Now a Chinese court has passed a death sentence on another Canadian, Robert Schellenbe­rg, whose case has been slowly wending its way through the judicial system there for more than four years.

There had been no publicity around that case, but now that Canada and China are locked in their bitter dispute over the arrest of Meng, it has been vaulted into the public eye.

Schellenbe­rg was sentenced to 15 years in prison in November, but at the end of December a Chinese court sent his case back for retrial. The customary legal delays magically vanished; within mere hours this week Schellenbe­rg had his new trial and the harshest possible sentence was pronounced: death.

Unusually, foreign journalist­s were invited to witness the process, presumably to get the word out and make a point.

And in the context of the dispute between Beijing and Ottawa, that message is unmistakea­ble: China will do whatever it takes to push back against the arrest of one of its citizens and the threat to Huawei, its premier internatio­nal tech champion, legal niceties be damned. That includes holding the threat of execution over a Canadian citizen, presumably as another bargaining chip for an eventual negotiated settlement of the dispute.

In short, concludes Clarke, an expert on Chinese law, in the online national security journal Lawfare, it all reinforces the message that “China views the holding of human hostages as an acceptable way to conduct diplomacy.”

This at least has the merits of dropping all pretense about legality and due process, as was the completely over-the-top commentary published last week by China’s ambassador to Canada, Lu Shaye. In the Hill Times, he cut to the chase and blamed “western egotism and white supremacy” for criticism about the detention of the two Canadians seized in clear retaliatio­n for the arrest of Meng.

Unlike Meng, who had a public hearing before being released on bail to the comfort of her Vancouver home, they languish in Chinese jails without clear charges or regular access to legal and consular help. Yet, according to the Chinese ambassador’s logic, only “white supremacy” can explain the push-back against their detention.

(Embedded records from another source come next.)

/-- A statement with one operand, checked by its width and assembled to one instruction of that operand,
assembles to that instruction when the operand is a word's value (R62). -/
theorem assemblesTo_of_operand {n : Nat} {a : AsmStmt} {i : BitVec n → Instr} (v : BitVec n)
    (hcheck : a.check = if fits n v.toNat then .ok () else .error .operandDoesNotFit)
    (hev : a.events = [.command (encode (i (BitVec.ofNat n v.toNat)))]) : a.AssemblesTo (i v) :=
  AsmStmt.assemblesTo_of_events (hcheck.trans (if_pos (fits_toNat v))) (ofNat_toNat_self v ▸ hev)

/-- `.RAW` of an opcode and an operand that fit is that command as written (R62). -/
theorem raw_assemble (op : Opcode) (arg : Arg) :
    (AsmStmt.raw op.toNat arg.toNat).assemble = .ok [.command ⟨op, arg⟩] := by
  have hfit : (fits 4 op.toNat && fits 256 arg.toNat) = true := by
    rw [fits_toNat, fits_toNat, Bool.and_self]
  rw [AsmStmt.assemble_of_check (a := .raw op.toNat arg.toNat) (if_pos hfit), AsmStmt.events,
    ofNat_toNat_self, ofNat_toNat_self]

/-- `off << 3 | bit` is the number `8*off + bit` (R31, R62). -/
theorem probeOf_eq_ofNat (off : ByteOffset) (bit : BitPosition) :
    probeOf off bit = BitVec.ofNat 8 (8 * off.toNat + bit.toNat) := by
  revert off bit
  decide

/-- `SBSET off, bit` is the SBSET of the probe byte `8*off + bit` (R62). -/
theorem sbsetAt_assemblesTo (off : ByteOffset) (bit : BitPosition) :
    (AsmStmt.sbsetAt off.toNat bit.toNat).AssemblesTo
      (.sbset (BitVec.ofNat 8 (8 * off.toNat + bit.toNat))) := by
  refine AsmStmt.assemblesTo_of_events (if_pos ?_) ?_
  · rw [fits_toNat, fits_toNat, Bool.and_self]
  · rw [AsmStmt.events, ofNat_toNat_self, ofNat_toNat_self, probeOf_eq_ofNat]

/-- A literal is a digest exactly when it has 64 digits, each below 16 (R62). -/
theorem isDigest_iff (ds : List Nat) : isDigest ds = true ↔ ds.length = 64 ∧ ∀ x ∈ ds, x < 16 := by
  simp [isDigest, fits]

/-- Two digits are byte `i` of the number a literal stands for, the first of them the high nibble (R57,
R62). -/
theorem digestOfDigits_byte {ds : List Nat} (hds : ∀ x ∈ ds, x < 16) {i : Nat}
    (hi : 2 * i + 1 < ds.length) :
    digestOfDigits ds / 256 ^ i % 256 = 16 * ds.getD (2 * i) 0 + ds.getD (2 * i + 1) 0 := by
  induction ds using digestOfDigits.induct generalizing i with
  | case1 high low ds ih =>
    obtain ⟨hhigh, hlow, hrest⟩ : high < 16 ∧ low < 16 ∧ ∀ x ∈ ds, x < 16 := by simpa using hds
    rw [digestOfDigits]
    cases i with
    | zero =>
      have hbyte : 16 * high + low < 256 := by omega
      rw [Nat.pow_zero, Nat.div_one, Nat.add_mul_mod_self_left, Nat.mod_eq_of_lt hbyte]
      rfl
    | succ i =>
      have hdiv : (16 * high + low + 256 * digestOfDigits ds) / 256 = digestOfDigits ds := by omega
      rw [Nat.pow_succ', ← Nat.div_div_eq_div_mul, hdiv]
      exact ih hrest (by simp only [List.length_cons] at hi; omega)
  | case2 ds hshort =>
    match ds, hi with
    | high :: low :: ds, _ => exact (hshort high low ds rfl).elim

/-- A slice of the word of a number is the word of the shifted number. -/
theorem extractLsb'_ofNat_of_le {w start len : Nat} (h : start + len ≤ w) (n : Nat) :
    (BitVec.ofNat w n).extractLsb' start len = BitVec.ofNat len (n >>> start) := by
  refine BitVec.eq_of_getLsbD_eq fun b hb => ?_
  have hbw : start + b < w := by omega
  rw [BitVec.getLsbD_extractLsb', BitVec.getLsbD_ofNat, BitVec.getLsbD_ofNat, Nat.testBit_shiftRight]
  simp only [hb, hbw, decide_true, Bool.true_and]

/-- The digest of a literal: byte `i` is the digits `2i` and `2i+1` in reading order (R57, R62). -/
theorem dbyte_of_digits {ds : List Nat} (hlen : ds.length = 64) (hds : ∀ x ∈ ds, x < 16) {i : Nat}
    (hi : i < 32) : (dbyte (BitVec.ofNat 256 (digestOfDigits ds)) i).toNat =
      16 * ds.getD (2 * i) 0 + ds.getD (2 * i + 1) 0 := by
  rw [dbyte, extractLsb'_ofNat_of_le (by omega), BitVec.toNat_ofNat, Nat.shiftRight_eq_div_pow, Nat.pow_mul]
  exact digestOfDigits_byte hds (by omega)

/-- A statement with an operand that is refused does not assemble (R62). -/
theorem AsmStmt.assemble_of_check_error {a : AsmStmt} {e : AsmError} (h : a.check = .error e) :
    a.assemble = .error e := by
  simp only [AsmStmt.assemble, h]

/-- A number of more than `n` bits does not fit (R62). -/
theorem fits_eq_false_iff (n v : Nat) : fits n v = false ↔ 2 ^ n ≤ v := by
  rw [fits, decide_eq_false_iff_not, Nat.not_lt]

/-- A statement whose check is of a condition that does not hold is refused for the check's reason. -/
theorem AsmStmt.assemble_of_not {a : AsmStmt} {p : Bool} {e : AsmError}
    (hcheck : a.check = if p then .ok () else .error e) (hp : p = false) : a.assemble = .error e :=
  AsmStmt.assemble_of_check_error (hcheck.trans (if_neg (Bool.eq_false_iff.mp hp)))

/-- Settles O59: each statement's check and events by its equation, and `decode_encode` for what its events
decode to. -/
theorem assembledStatementsDecode : Obligations.AssembledStatementsDecode := by
  unfold Obligations.AssembledStatementsDecode
  refine ⟨AsmStmt.assemblesTo_of_events rfl rfl, AsmStmt.assemblesTo_of_events rfl rfl, rfl,
    fun n => ⟨assemblesTo_of_operand (i := .tset) n rfl rfl, assemblesTo_of_operand (i := .ttest) n rfl rfl⟩,
    fun n => assemblesTo_of_operand (i := .stest) n rfl rfl,
    fun n => assemblesTo_of_operand (i := .sbset) n rfl rfl, sbsetAt_assemblesTo,
    fun n => assemblesTo_of_operand (i := .sbrd) n rfl rfl, fun ds hlen hds => ?_, raw_assemble,
    fun a es hraw hasm c hc => ?_, fun n => ?_, fun n k => ?_, fun ds hds => ?_⟩
  · have hdigest : isDigest ds = true := (isDigest_iff ds).mpr ⟨hlen, hds⟩
    exact ⟨_, AsmStmt.assemblesTo_of_events (if_pos hdigest) rfl,
      AsmStmt.assemblesTo_of_events (if_pos hdigest) rfl, fun i hi => dbyte_of_digits hlen hds hi⟩
  · rw [AsmStmt.events_of_assemble hasm] at hc
    obtain ⟨i, rfl⟩ := AsmStmt.eq_encode_of_mem_events hraw hc
    exact ⟨i, decode_encode i, rfl⟩
  · simp only [← fits_eq_false_iff]
    exact ⟨fun h => ⟨AsmStmt.assemble_of_not rfl h, AsmStmt.assemble_of_not rfl h⟩,
      fun h => ⟨AsmStmt.assemble_of_not rfl h, AsmStmt.assemble_of_not rfl h⟩,
      AsmStmt.assemble_of_not rfl, AsmStmt.assemble_of_not rfl, AsmStmt.assemble_of_not rfl⟩
  · simp only [← fits_eq_false_iff, ← Bool.and_eq_false_iff]
    exact ⟨AsmStmt.assemble_of_not rfl, AsmStmt.assemble_of_not rfl⟩
  · have hdigest : isDigest ds = false := by
      rw [← Bool.not_eq_true, isDigest_iff]
      simpa [imp_iff_not_or] using hds
    exact ⟨AsmStmt.assemble_of_not rfl hdigest, AsmStmt.assemble_of_not rfl hdigest⟩

end Sys2Proof.Machine
end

Right from the start of this sorry affair, it’s been clear that Canada is caught between two giants — the United States, whose justice department’s case against Meng is frankly questionab­le, and China, which sees all this as a test of political and economic strength, not a legal issue of right and wrong.

Canada has no choice but to honour its extraditio­n treaty with Washington and let the case take its course in Canadian courts. Meng will get all the advantages of due process, something the Canadians detained in China will not enjoy.

Eventually, though, the cases will probably be resolved as part of a new understand­ing on trade issues between Washington and Beijing. In the meantime, the true nature of China’s thoroughly politicize­d legal system is being laid bare for all to see.